Positive Intervention → Concept Echoing: Amplifying the "safety" module leads to repetitive outputs like "safety/saf/cert," suggesting a spurious correlation between abstract safety and the literal word "safety."

Highlights & Insights¶

Unified and Concept-Agnostic: The first general algorithm for attention head attribution across "arbitrarily complex concepts + large Transformers," with zero-shot transfer across vision/language and different models.
Extreme Simplicity: Attribution requires one forward pass and cosine ranking; intervention requires one scalar. Yet, it achieves success in jailbreaking, reasoning enhancement, language control, and recognition disabling.
Intervention as Weight Modification: SAMI is equivalent to scaling columns of the output projection matrix, affecting only ~0.1% of weights with minimal deployment cost.
Mechanistic Research Tool: The stability of module locations provides quantitative evidence for hypotheses like "surface-level alignment" and "late-layer translation," moving interpretability from "explaining single inputs" to "localizing conceptual components."
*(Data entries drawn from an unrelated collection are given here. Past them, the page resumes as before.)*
-- ==== Sys2Proof/Laws/Scalar.lean ====
section
/-! SUPPORT. The shared forms of the scalar datapath. -/

namespace Sys2Proof.Laws

open Sys2Proof Sys2Proof.Machine

theorem alu3_completes {i : Instr} {s : State} {f : Word → Word → Word} {lat len : Nat} {d a b : BitVec 5} {st : BitVec 3}
    (h : Calm anyAgent s) (e : exec i s = alu3 f lat len d a b st s) : Completes i s (wr s d (f (rd s a) (rd s b))) len :=
  completes_of_done (e.trans (issue_calm h len st _ _))

theorem alu2_completes {i : Instr} {s : State} {f : Word → Word} {len : Nat} {d a : BitVec 5} {st : BitVec 3}
    (h : Calm anyAgent s) (e : exec i s = alu2 f len d a st s) : Completes i s (wr s d (f (rd s a))) len :=
  completes_of_done (e.trans (issue_calm h len st _ _))

theorem branch_taken {i : Instr} {s : State} {n len : Nat} {c : Word → Word → Bool} {a b : BitVec 5} {o : BitVec n}
    {st : BitVec 3} (h : Calm anyAgent s) (e : exec i s = branch c len a b o st s) (t : c (rd s a) (rd s b) = true) :
    Jumps i s s (parcelTarget s.cur.pc o) := by
  refine jumps_of_jump (b := false) (len := len) (st := st) (uses := [useS a, useS b]) (e.trans ((issue_calm h len st _ _).trans ?_))
  rw [t]; rfl

theorem branch_not {i : Instr} {s : State} {n len : Nat} {c : Word → Word → Bool} {a b : BitVec 5} {o : BitVec n}
    {st : BitVec 3} (h : Calm anyAgent s) (e : exec i s = branch c len a b o st s) (t : c (rd s a) (rd s b) = false) :
    Completes i s s len := by
  refine completes_of_done (l := []) (st := st) (uses := [useS a, useS b]) (e.trans ((issue_calm h len st _ _).trans ?_))
  rw [t]; rfl

theorem jumpLink_jumps {i : Instr} {s : State} {len : Nat} {d : BitVec 5} {st : BitVec 3} {uses : List RegUse}
    {target : State → Word} (h : Calm anyAgent s) (e : exec i s = jumpLink len d st uses target s) :
    Jumps i s (wr s d (s.cur.pc + BitVec.ofNat 64 len)) (target s) :=
  jumps_of_jump (e.trans (issue_calm h len st _ _))

/-- A write to s0 is discarded (R44, R201). -/
@[simp] theorem wr_zero (s : State) (v : Word) : wr s 0 v = s := rfl

@[simp] theorem rd_zero (s : State) : rd s 0 = 0 := rfl

end Sys2Proof.Laws
end

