/-! ### A vector register -/

@[simp] theorem ctxVw_regs (c : Ctx) (r : BitVec 6) (v : VReg) : (c.vw r v).regs = c.regs := rfl
@[simp] theorem ctxVw_preds (c : Ctx) (r : BitVec 6) (v : VReg) : (c.vw r v).preds = c.preds := rfl
@[simp] theorem ctxVw_pc (c : Ctx) (r : BitVec 6) (v : VReg) : (c.vw r v).pc = c.pc := rfl
@[simp] theorem ctxVw_cause (c : Ctx) (r : BitVec 6) (v : VReg) : (c.vw r v).cause = c.cause := rfl
@[simp] theorem ctxVw_epc (c : Ctx) (r : BitVec 6) (v : VReg) : (c.vw r v).epc = c.epc := rfl
@[simp] theorem ctxVw_faultva (c : Ctx) (r : BitVec 6) (v : VReg) : (c.vw r v).faultva = c.faultva := rfl
@[simp] theorem ctxVw_faultvah (c : Ctx) (r : BitVec 6) (v : VReg) : (c.vw r v).faultvah = c.faultvah := rfl
@[simp] theorem ctxVw_tvec (c : Ctx) (r : BitVec 6) (v : VReg) : (c.vw r v).tvec = c.tvec := rfl
@[simp] theorem ctxVw_tscratch (c : Ctx) (r : BitVec 6) (v : VReg) : (c.vw r v).tscratch = c.tscratch := rfl
@[simp] theorem ctxVw_tstatus (c : Ctx) (r : BitVec 6) (v : VReg) : (c.vw r v).tstatus = c.tstatus := rfl
@[simp] theorem ctxVw_vtype (c : Ctx) (r : BitVec 6) (v : VReg) : (c.vw r v).vtype = c.vtype := rfl
@[simp] theorem ctxVw_issuectl (c : Ctx) (r : BitVec 6) (v : VReg) : (c.vw r v).issuectl = c.issuectl := rfl
@[simp] theorem ctxVw_vaux (c : Ctx) (r : BitVec 6) (v : VReg) : (c.vw r v).vaux = c.vaux := rfl
@[simp] theorem ctxVw_lpaddr0 (c : Ctx) (r : BitVec 6) (v : VReg) : (c.vw r v).lpaddr0 = c.lpaddr0 := rfl
@[simp] theorem ctxVw_lpaddr1 (c : Ctx) (r : BitVec 6) (v : VReg) : (c.vw r v).lpaddr1 = c.lpaddr1 := rfl
@[simp] theorem ctxVw_lpctl0 (c : Ctx) (r : BitVec 6) (v : VReg) : (c.vw r v).lpctl0 = c.lpctl0 := rfl
@[simp] theorem ctxVw_lpctl1 (c : Ctx) (r : BitVec 6) (v : VReg) : (c.vw r v).lpctl1 = c.lpctl1 := rfl
@[simp] theorem ctxVw_vrand (c : Ctx) (r : BitVec 6) (v : VReg) : (c.vw r v).vrand = c.vrand := rfl
@[simp] theorem ctxVw_mrstat (c : Ctx) (r : BitVec 6) (v : VReg) : (c.vw r v).mrstat = c.mrstat := rfl
@[simp] theorem ctxVw_sterr (c : Ctx) (r : BitVec 6) (v : VReg) : (c.vw r v).sterr = c.sterr := rfl
@[simp] theorem ctxVw_vabase (c : Ctx) (r : BitVec 6) (v : VReg) : (c.vw r v).vabase = c.vabase := rfl
@[simp] theorem ctxVw_troot (c : Ctx) (r : BitVec 6) (v : VReg) : (c.vw r v).troot = c.troot := rfl
@[simp] theorem ctxVw_stpath (c : Ctx) (r : BitVec 6) (v : VReg) : (c.vw r v).stpath = c.stpath := rfl
@[simp] theorem ctxVw_pathdone (c : Ctx) (r : BitVec 6) (v : VReg) : (c.vw r v).pathdone = c.pathdone := rfl
@[simp] theorem ctxVw_span (c : Ctx) (r : BitVec 6) (v : VReg) : (c.vw r v).span = c.span := rfl
@[simp] theorem ctxVw_spanAt (c : Ctx) (r : BitVec 6) (v : VReg) : (c.vw r v).spanAt = c.spanAt := rfl
@[simp] theorem ctxVw_spanCode (c : Ctx) (r : BitVec 6) (v : VReg) : (c.vw r v).spanCode = c.spanCode := rfl
@[simp] theorem ctxVw_ends (c : Ctx) (r : BitVec 6) (v : VReg) : (c.vw r v).ends = c.ends := rfl
@[simp] theorem ctxVw_loads (c : Ctx) (r : BitVec 6) (v : VReg) : (c.vw r v).loads = c.loads := rfl
@[simp] theorem ctxVw_loadNext (c : Ctx) (r : BitVec 6) (v : VReg) : (c.vw r v).loadNext = c.loadNext := rfl
@[simp] theorem ctxVw_hostGot (c : Ctx) (r : BitVec 6) (v : VReg) : (c.vw r v).hostGot = c.hostGot := rfl
@[simp] theorem ctxVw_codeAt (c : Ctx) (r : BitVec 6) (v : VReg) : (c.vw r v).codeAt = c.codeAt := rfl
@[simp] theorem ctxVw_board (c : Ctx) (r : BitVec 6) (v : VReg) : (c.vw r v).board = c.board := rfl
@[simp] theorem ctxVw_buf (c : Ctx) (r : BitVec 6) (v : VReg) : (c.vw r v).buf = c.buf := rfl
@[simp] theorem ctxVw_seqNext (c : Ctx) (r : BitVec 6) (v : VReg) : (c.vw r v).seqNext = c.seqNext := rfl
@[simp] theorem ctxVw_rels (c : Ctx) (r : BitVec 6) (v : VReg) : (c.vw r v).rels = c.rels := rfl
@[simp] theorem ctxVw_run (c : Ctx) (r : BitVec 6) (v : VReg) : (c.vw r v).run = c.run := rfl
@[simp] theorem ctxVw_wait (c : Ctx) (r : BitVec 6) (v : VReg) : (c.vw r v).wait = c.wait := rfl
@[simp] theorem ctxVw_mreqs (c : Ctx) (r : BitVec 6) (v : VReg) : (c.vw r v).mreqs = c.mreqs := rfl
@[simp] theorem ctxVw_pagerTask (c : Ctx) (r : BitVec 6) (v : VReg) : (c.vw r v).pagerTask = c.pagerTask := rfl
@[simp] theorem ctxVw_streams (c : Ctx) (r : BitVec 6) (v : VReg) : (c.vw r v).streams = c.streams := rfl
@[simp] theorem ctxVw_engFault (c : Ctx) (r : BitVec 6) (v : VReg) : (c.vw r v).engFault = c.engFault := rfl
@[simp] theorem ctxVw_engSaid (c : Ctx) (r : BitVec 6) (v : VReg) : (c.vw r v).engSaid = c.engSaid := rfl
@[simp] theorem ctxVw_engWant (c : Ctx) (r : BitVec 6) (v : VReg) : (c.vw r v).engWant = c.engWant := rfl
@[simp] theorem ctxVw_engHeld (c : Ctx) (r : BitVec 6) (v : VReg) : (c.vw r v).engHeld = c.engHeld := rfl
@[simp] theorem ctxVw_engHost (c : Ctx) (r : BitVec 6) (v : VReg) : (c.vw r v).engHost = c.engHost := rfl
@[simp] theorem ctxVw_busyTill (c : Ctx) (r : BitVec 6) (v : VReg) : (c.vw r v).busyTill = c.busyTill := rfl
@[simp] theorem ctxVw_vecTill (c : Ctx) (r : BitVec 6) (v : VReg) : (c.vw r v).vecTill = c.vecTill := rfl
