/-- Settles O6: behind its tests, `loop` skips an empty body, looks at the end of the body it skips, or opens a level. -/
theorem loopForms : Obligations.LoopForms := by
  unfold Obligations.LoopForms
  intro s a o st (h : Calm anyAgent s) n l ctl bad
  have l_eq : l = parcelTarget s.cur.pc o := rfl
  refine ⟨fun b hh => ?bad, fun good empty => ?empty, fun good ne pos => ?opens, fun good ne zero p ps f s1 parcel same => ?skips,
    fun good ne zero f s1 parcel => ?held⟩
  case bad =>
    exact traps_of_trap hh (refreshTlb_other s (by decide) rfl) (by decide) (exec_loop_bad h b)
  case empty =>
    have e := exec_loop_good (st := st) h good
    rw [loopRest, if_pos empty, ← l_eq] at e
    obtain ⟨t, e, rest, place, ready, pc, ctl0, ctl1⟩ := skip_issues e
    refine ⟨t, e, rest, place, ready, fun quiet => ?_⟩
    have skip : skipTo s l 2 = { s with cur := { s.cur with pc := l + 2, span := s.cur.span - (l + 2 - s.cur.pc).toNat / 2 } } := by
      simp [skipTo, stepPast, quiet.1]
    have next : l + 2 = s.cur.pc + 4 := by
      rw [l_eq, empty, parcelTarget, show simm (1 : BitVec 12) = 1 from rfl, BitVec.add_assoc]; rfl
    rw [pc, ctl0, ctl1, skip]
    exact ⟨next, rfl, rfl⟩
  case opens =>
    have count : bits (rd s a) 31 0 = n := bits_low _ (Nat.not_le.1 fun big => good (.inl big))
    have e := exec_loop_good (st := st) h good
    rw [loopRest, if_neg ne, if_neg (by omega), count, Nat.mod_eq_of_lt o.isLt] at e
    refine ⟨_, e, rfl, rfl, rfl, ?_⟩
    cases lpActive s.cur 0 with
    | true => exact ⟨rfl, rfl, rfl⟩
    | false => exact ⟨rfl, rfl, rfl⟩
  case skips =>
    have count : bits (rd s a) 31 0 = 0 := (bits_low _ (show n < 2 ^ 32 by omega)).trans zero
    obtain ⟨-, -, at1⟩ := skipTo_spec s1 l (lengthAt p)
    have e := exec_loop_good (st := st) h good
    rw [loopRest, if_neg ne, if_pos count, ← l_eq, parcel] at e
    obtain ⟨t, e, rest, place, ready, pc, -⟩ := skip_issues e
    rw [same] at place at1
    exact ⟨t, e, rest, place, ready, pc.trans at1⟩
  case held =>
    have count : bits (rd s a) 31 0 = 0 := (bits_low _ (show n < 2 ^ 32 by omega)).trans zero
    have e := exec_loop_good (st := st) h good
    rw [loopRest, if_neg ne, if_pos count, ← l_eq, parcel] at e
    refine ⟨?_, ?_, ?_⟩
    · rintro t rfl hh; exact faults_of_raise hh e
    · rintro rfl; exact e
    · rintro at1 va rfl; exact e

end Sys2Proof.Proofs

/-! SUPPORT. Proofs: the back edge of a hardware loop (R213, R214, R397). -/

namespace Sys2Proof.Proofs

open Sys2Proof Sys2Proof.Machine Sys2Proof.Laws

/-! ### REMAIN and ACTIVE of a level's LPCTL -/

theorem remain_setRemain (x : Word) (v : Nat) : bits (setBits x 63 32 v) 63 32 = v % 2 ^ 32 := by
  have := x.isLt
  simp only [bits, setBits, BitVec.toNat_ofNat]
  omega

theorem active_setRemain (x : Word) (v : Nat) : bits (setBits x 63 32 v) 31 31 = bits x 31 31 := by
  have := x.isLt
  simp only [bits, setBits, BitVec.toNat_ofNat]
  omega

theorem active_clearActive (x : Word) : bits (setBits x 31 31 0) 31 31 = 0 := by
  rw [bits, toNat_clearActive]; omega

/-- What one pass less leaves in a level's LPCTL. -/
def ctlAfterPass (x : Word) : Word :=
  let v := setBits x 63 32 ((bits x 63 32 + 2 ^ 32 - 1) % 2 ^ 32)
  if bits x 63 32 ≠ 1 then v else setBits v 31 31 0

theorem countDown_zero (c : Ctx) : countDown c 0 = { c with lpctl0 := ctlAfterPass c.lpctl0 } := by
  have back := loopsBack_iff c 0
  simp only [countDown, remNext, setCtl_zero, lpCtl_zero, ctlAfterPass] at back ⊢
  simp only [back]

theorem countDown_one (c : Ctx) : countDown c 1 = { c with lpctl1 := ctlAfterPass c.lpctl1 } := by
  have back := loopsBack_iff c 1
  simp only [countDown, remNext, setCtl_one, lpCtl_one, ctlAfterPass] at back ⊢
  simp only [back]

/-- While more than one pass remains, REMAIN falls by one and the level stays. -/
theorem ctlAfterPass_more {x : Word} (h : 1 < bits x 63 32) :
    bits (ctlAfterPass x) 63 32 = bits x 63 32 - 1 ∧ bits (ctlAfterPass x) 31 31 = bits x 31 31 := by
  have lt : bits x 63 32 < 2 ^ 32 := Nat.mod_lt _ (by decide)
  rw [ctlAfterPass, if_pos (by omega), remain_setRemain, active_setRemain]
  exact ⟨by omega, rfl⟩

/-- The last pass falls out of the level. -/
theorem ctlAfterPass_last {x : Word} (h : bits x 63 32 = 1) : bits (ctlAfterPass x) 31 31 = 0 := by
  rw [ctlAfterPass, if_neg (by simp [h]), active_clearActive]

theorem loopsBack_last {c : Ctx} {k : Nat} (h : bits (lpCtl c k) 63 32 = 1) : loopsBack c k = false :=
  Bool.eq_false_iff.2 fun b => (loopsBack_iff c k).1 b h

/-! ### Where sequential execution goes -/

section
variable {c : Ctx} {pc : Word} {len : Nat} {ext : Nat → Nat}

/-- Level 1 ends here and goes back. -/
theorem sequential_back_one (e1 : endsLevel c pc len 1 ext = true) (more : 1 < bits c.lpctl1 63 32) :
    sequential c pc len ext = { c with lpctl1 := ctlAfterPass c.lpctl1, pc := c.lpaddr1 + 4, span := 0 } := by
  have back : loopsBack c 1 = true := (loopsBack_iff c 1).2 (by rw [lpCtl_one]; omega)
  simp [sequential, e1, back, countDown_one, bodyStart]

/-- Level 0 ends here and goes back, level 1 inactive or in its last pass here. -/
theorem sequential_back_zero (e0 : endsLevel c pc len 0 ext = true) (more : 1 < bits c.lpctl0 63 32)
    (e1 : endsLevel c pc len 1 ext = true → bits c.lpctl1 63 32 = 1) :
    sequential c pc len ext = { c with
      lpctl1 := if endsLevel c pc len 1 ext then ctlAfterPass c.lpctl1 else c.lpctl1
      lpctl0 := ctlAfterPass c.lpctl0, pc := c.lpaddr0 + 4, span := 0 } := by
  cases h1 : endsLevel c pc len 1 ext with
  | false =>
    have back : loopsBack c 0 = true := (loopsBack_iff c 0).2 (by rw [lpCtl_zero]; omega)
    simp [sequential, e0, h1, back, countDown_zero, bodyStart]
  | true =>
    have last : loopsBack c 1 = false := loopsBack_last (by rw [lpCtl_one, e1 h1])
    have back : loopsBack { c with lpctl1 := ctlAfterPass c.lpctl1 } 0 = true := (loopsBack_iff _ 0).2 (by rw [lpCtl_zero]; exact Nat.ne_of_gt more)
    simp [sequential, e0, h1, last, back, countDown_one, countDown_zero, bodyStart]

/-- No level goes back: execution goes on behind the instruction, which counts the levels that end here down and discards those it
steps past. -/
theorem sequential_on (e0 : endsLevel c pc len 0 ext = true → bits c.lpctl0 63 32 = 1)
    (e1 : endsLevel c pc len 1 ext = true → bits c.lpctl1 63 32 = 1) :
    let next := pc + BitVec.ofNat 64 len
    let c1 := if endsLevel c pc len 1 ext then countDown c 1 else c
    let c0 := if endsLevel c pc len 0 ext then countDown c1 0 else c1
    let c2 := if endsLevel c pc len 1 ext then c0 else stepPast c0 pc next 1
    sequential c pc len ext = { (if endsLevel c pc len 0 ext then c2 else stepPast c2 pc next 0) with
      pc := next, span := c.span - len / 2 } := by
  have stay1 : (endsLevel c pc len 1 ext && loopsBack c 1) = false := by
    cases h1 : endsLevel c pc len 1 ext with
    | false => rfl
    | true => rw [Bool.true_and]; exact loopsBack_last (by rw [lpCtl_one, e1 h1])
  have stay0 (d : Ctx) (same : d.lpctl0 = c.lpctl0) : (endsLevel c pc len 0 ext && loopsBack d 0) = false := by
    cases h0 : endsLevel c pc len 0 ext with
    | false => rfl
    | true => rw [Bool.true_and]; exact loopsBack_last (by rw [lpCtl_zero, same, e0 h0])
  have ctl0 : (if endsLevel c pc len 1 ext then countDown c 1 else c).lpctl0 = c.lpctl0 := by
    split
    · rw [countDown_one]
    · rfl
  rw [sequential]
  dsimp only
  rw [stay1, stay0 _ ctl0]
  rfl

end

/-! ### Levels that end at an instruction (R213, R397) -/

/-- The bytes behind a level's end that the span of a role instruction there takes, as far as they are known. -/
def extKnown (c : Ctx) (k : Nat) : Nat :=
  if 0 < c.span ∧ c.spanAt = lpEnd c k then 2 * c.spanCode.length else (seenEnd c k).getD 0

/-- An instruction of len bytes at the pc ends a level. -/
def EndsAt (c : Ctx) (len k : Nat) : Prop :=
  lpActive c k = true ∧ (c.pc = lpEnd c k ∨ extKnown c k ≠ 0 ∧ lpEnd c k < c.pc ∧
    c.pc + BitVec.ofNat 64 len = lpEnd c k + BitVec.ofNat 64 (2 + extKnown c k))

/-- It does not reach the end of level 0. -/
def Within (c : Ctx) (len : Nat) : Prop :=
  lpActive c 0 = false ∨ c.pc < lpEnd c 0 ∧ c.pc + BitVec.ofNat 64 len ≤ lpEnd c 0

theorem extKnown_eq_spanExt {s : State} {k : Nat} (active : lpActive s.cur k = true) (ne : extKnown s.cur k ≠ 0) :
    spanExt s k = extKnown s.cur k := by
  unfold spanExt extKnown at *
  rw [if_pos active]
  split
  · rfl
  · next h =>
    rw [if_neg h] at ne
    cases e : seenEnd s.cur k with
    | none => rw [e] at ne; exact absurd rfl ne
    | some n => rfl

theorem endsLevel_of_endsAt {s : State} {len k : Nat} (h : EndsAt s.cur len k) : endsLevel s.cur s.cur.pc len k (spanExt s) = true := by
  obtain ⟨active, at1 | ⟨ne, lt, eq⟩⟩ := h
  · rw [endsLevel, active, decide_eq_true at1]; rfl
  · rw [endsLevel, active, extKnown_eq_spanExt active ne, decide_eq_true ne, decide_eq_true lt, decide_eq_true eq]
    simp

theorem endsLevel_before {c : Ctx} {pc : Word} {len k : Nat} {ext : Nat → Nat} (h : lpActive c k = true → pc < lpEnd c k) :
    endsLevel c pc len k ext = false := by
  unfold endsLevel
  cases active : lpActive c k with
  | false => rfl
  | true =>
    have lt := h active
    simp [BitVec.ne_of_lt lt, BitVec.not_lt.2 (BitVec.le_of_lt lt)]

/-- A level that the instruction steps past is discarded (R214). -/
def StepsPast (c : Ctx) (pc next : Word) (k : Nat) : Prop := lpActive c k = true ∧ pc < lpEnd c k ∧ lpEnd c k < next

theorem stepPast_of {c : Ctx} {pc next : Word} {k : Nat} (h : StepsPast c pc next k) : stepPast c pc next k = Machine.discard c k :=
  if_pos (by obtain ⟨a, b, d⟩ := h; simp [a, b, d])

theorem stepPast_not {c : Ctx} {pc next : Word} {k : Nat} (h : ¬StepsPast c pc next k) : stepPast c pc next k = c :=
  if_neg fun t => h (by simpa [StepsPast, and_assoc] using t)

theorem stepsPast_discard_one {c : Ctx} {pc next : Word} :
    StepsPast (Machine.discard c 1) pc next 0 ↔ StepsPast c pc next 0 := by
  simp only [StepsPast, lpActive, lpEnd, discard_one, lpCtl_zero, lpAddr_zero]

/-- Both levels stepped past, one after the other. -/
theorem stepPast_discards (c : Ctx) (pc next : Word) :
    Discards c (stepPast (stepPast c pc next 1) pc next 0) (StepsPast c pc next) := by
  by_cases l1 : StepsPast c pc next 1
  · rw [stepPast_of l1]
    by_cases l0 : StepsPast c pc next 0
    · rw [stepPast_of (stepsPast_discard_one.2 l0), discard_one, discard_zero]
      exact ⟨fun _ => ⟨rfl, clearActive_idem _⟩, fun no => absurd l0 no⟩
    · rw [stepPast_not (stepsPast_discard_one.not.2 l0), discard_one]
      exact ⟨fun l => absurd l l0, fun _ => ⟨rfl, fun _ => rfl, fun no => absurd l1 no⟩⟩
  · rw [stepPast_not l1]
    by_cases l0 : StepsPast c pc next 0
    · rw [stepPast_of l0, discard_zero]
      exact ⟨fun _ => ⟨rfl, rfl⟩, fun no => absurd l0 no⟩
    · rw [stepPast_not l0]
      exact ⟨fun l => absurd l l0, fun _ => ⟨rfl, fun l => absurd l l1, fun _ => rfl⟩⟩

/-! ### What an instruction that ends levels comes to -/

/-- The statement of R213 and R214 for one instruction of len bytes with the effect u at a context c: it steps past ends, or it ends
levels and goes back to a body or on. -/
def LevelsEnd (c : Ctx) (x : Instr) (s u : State) (len : Nat) : Prop :=
  let next := c.pc + BitVec.ofNat 64 len
  ((∀ k < 2, lpActive c k = true → c.pc < lpEnd c k) → ∃ t, exec x s = .next t ∧ SameRest u t ∧ SameButPlace u.cur t.cur ∧
    t.cur.wait = .ready ∧ t.cur.pc = next ∧ Discards c t.cur (StepsPast c c.pc next)) ∧
  ((EndsAt c len 0 ∨ EndsAt c len 1 ∧ Within c len) → (lpActive c 1 = false ∨ EndsAt c len 1) →
    ∃ t, exec x s = .next t ∧ SameRest u t ∧ SameButPlace u.cur t.cur ∧ t.cur.wait = .ready ∧
      (lpActive c 1 = false → 1 < bits c.lpctl0 63 32 → t.cur.pc = c.lpaddr0 + 4 ∧ t.cur.span = 0 ∧ lpActive t.cur 0 = true ∧
        bits t.cur.lpctl0 63 32 = bits c.lpctl0 63 32 - 1) ∧
      (lpActive c 1 = false → bits c.lpctl0 63 32 = 1 → t.cur.pc = next ∧ lpActive t.cur 0 = false) ∧
      (EndsAt c len 1 → 1 < bits c.lpctl1 63 32 → t.cur.pc = c.lpaddr1 + 4 ∧ t.cur.span = 0 ∧ lpActive t.cur 1 = true ∧
        bits t.cur.lpctl1 63 32 = bits c.lpctl1 63 32 - 1 ∧ t.cur.lpctl0 = c.lpctl0) ∧
      (EndsAt c len 1 → Within c len → bits c.lpctl1 63 32 = 1 → t.cur.pc = next ∧ lpActive t.cur 1 = false ∧
        t.cur.lpctl0 = c.lpctl0) ∧
      (EndsAt c len 1 → EndsAt c len 0 → bits c.lpctl1 63 32 = 1 → 1 < bits c.lpctl0 63 32 → t.cur.pc = c.lpaddr0 + 4 ∧
        t.cur.span = 0 ∧ lpActive t.cur 1 = false ∧ lpActive t.cur 0 = true ∧ bits t.cur.lpctl0 63 32 = bits c.lpctl0 63 32 - 1) ∧
      (EndsAt c len 1 → EndsAt c len 0 → bits c.lpctl1 63 32 = 1 → bits c.lpctl0 63 32 = 1 → t.cur.pc = next ∧
        lpActive t.cur 1 = false ∧ lpActive t.cur 0 = false))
Limitations & Future Work¶

Monosemanticity Issues: Negative intervention on "San Francisco" causes untruthful answers (e.g., claiming NYC is in California), likely due to feature splitting or polysemy in SAEs.
Concept Vector Ceiling: The method relies heavily on the quality of \(v_c\); high-quality, interpretable SAE feature sets are currently scarce.
Empirical Selection of TopK and \(s\): \(K\) is determined by heatmap gaps and \(s\) via grid search; automated selection criteria are lacking.
Double-Edged Sword of Jailbreaking: Improving jailbreak success by modifying only 0.1% of weights highlights the vulnerability of attention-level safety mechanisms.
Outlook: Combining module discovery with more monosemantic feature dictionaries and automating \(K/s\) selection.

MLP Attribution (ROME/MEMIT, Meng et al.): This work takes the opposite path, proving attention heads are effective carriers for knowledge localization, filling a gap in a field biased toward MLPs.
Residual Stream / Logit Lens (Elhage et al. 2021): The idea of comparing partial residual streams with concept vectors directly stems from these foundational works.
Vector Steering (Arditi et al. 2024): SAMI uses scalar scaling instead of static pre-computed vectors, proving stronger in jailbreaking and being prompt-agnostic.
Multilingual Mechanisms / Surface-Level Alignment: Provides new quantifiable evidence for late-layer translation mechanisms and the pre-training origin of knowledge.

Rating¶

Novelty: ⭐⭐⭐⭐⭐ A simple, universal pipeline for "Concept → Vector → TopK Heads → Scalar Intervention."
Experimental Thoroughness: ⭐⭐⭐⭐ Validated across four domains and multiple modalities, though it lacks extensive quantitative comparison with alternative attribution baselines.
Writing Quality: ⭐⭐⭐⭐ Logical progression from residual streams to SAMI is clear and well-illustrated.
Value: ⭐⭐⭐⭐⭐ A practical tool for control (reasoning, language) and a significant contribution to AI safety by revealing attention-level vulnerabilities.